[Dataset entries]
/-! ### Transport -/

/-- R101, R102, R105: command write, data write and burst are one frame each and complete with `Ok`; nothing else changes.
The three clauses for wire frames run as operations of their own, and the length check of the burst frame, are log
entries 15 and 11 (DEDUCED). -/
def Obligations.TransportWritesAreOneFrame : Prop :=
  ∀ s : State, s.seq = 0 →
    (∀ a, HostWord [0x00#8, a] (.cmdw a) ∧ (Running (.cmdw a) s → Sends (.cmdw a) s [[0x00#8, a]] id)) ∧
    (∀ d, HostWord [0x80#8, d] (.datw d) ∧ (Running (.datw d) s → Sends (.datw d) s [[0x80#8, d]] id)) ∧
    (∀ ds, (ds.length ≤ 255 → HostWord (0x81#8 :: BitVec.ofNat 8 ds.length :: ds) (.datwb ds)) ∧
      (Running (.datwb ds) s → Sends (.datwb ds) s [0x80#8 :: ds] id)) ∧
    (∀ a, Running (.frameCommandWrite a) s → Sends (.frameCommandWrite a) s [[0x00#8, a]] id) ∧
    (∀ d, Running (.frameDataWrite d) s → Sends (.frameDataWrite d) s [[0x80#8, d]] id) ∧
    (∀ ds, Running (.frameDataBurst ds) s → Sends (.frameDataBurst ds) s [0x80#8 :: ds] id)

/-- R73, R103, R104: data read and status read are one frame; response byte 1 goes to `RX` and is the result; response
byte 0 matters to nothing but the trace; on an error `RX` is not written. The two clauses for wire frames, with any
placeholder, run as operations with result `OkByte`, are log entry 15 (DEDUCED). -/
def Obligations.TransportReadsKeepResponseByteOne : Prop :=
  ∀ s : State, s.seq = 0 →
    (HostWord [0xC0#8] .datr ∧ (Running .datr s → FrameStep .datr s [0xC0#8, s.cfg.wire.ph] fun u =>
      done 1 (.okByte (s.rxByte 1)) { u with rx := s.rxByte 1 })) ∧
    (HostWord [0x40#8] .stsr ∧ (Running .stsr s → FrameStep .stsr s [0x40#8, s.cfg.wire.ph] fun u =>
      done 1 (.okByte (s.rxByte 1)) { u with rx := s.rxByte 1 })) ∧
    (∀ p, Running (.frameDataRead p) s → FrameStep (.frameDataRead p) s [0xC0#8, p] fun u =>
      done 1 (.okByte (s.rxByte 1)) { u with rx := s.rxByte 1 }) ∧
    (∀ p, Running (.frameStatusRead p) s → FrameStep (.frameStatusRead p) s [0x40#8, p] fun u =>
      done 1 (.okByte (s.rxByte 1)) { u with rx := s.rxByte 1 })

/-! ### Register access -/

/-- R120, R121, R122: the three register writes send exactly their frames, one a step, low byte before high byte for the
pair and most significant byte first in one burst for the group, and complete with `Ok`; nothing else changes. -/
def Obligations.RegisterWritesSendTheirFrames : Prop :=
  ∀ s : State,
    (∀ a v, HostWord [0x10#8, a, v] (.wr8 a v) ∧ (Running (.wr8 a v) s → Sends (.wr8 a v) s (wr8Frames a v) id)) ∧
    (∀ a (v : Half), HostWord [0x11#8, a, v.extractLsb' 8 8, v.extractLsb' 0 8] (.wr16 a v) ∧
      (Running (.wr16 a v) s → Sends (.wr16 a v) s (wr16Frames a v) id) ∧
      (a = 0xFF#8 → exec (.wr16 a v) s = .refused (.illFormed .w16Base))) ∧
    (∀ a (v : Word), HostWord [0x12#8, a, v.extractLsb' 24 8, v.extractLsb' 16 8, v.extractLsb' 8 8, v.extractLsb' 0 8]
        (.wr32 a v) ∧
      (Running (.wr32 a v) s → Sends (.wr32 a v) s (wr32Frames a v) id))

▸ Exercise objective: Look above for the line holding "the result; response". Print it and every line after it, exactly, through the line holding "byte 0 matters".

▸ Exercise result:
/-- R73, R103, R104: data read and status read are one frame; response byte 1 goes to `RX` and is the result; response
byte 0 matters to nothing but the trace; on an error `RX` is not written. The two clauses for wire frames, with any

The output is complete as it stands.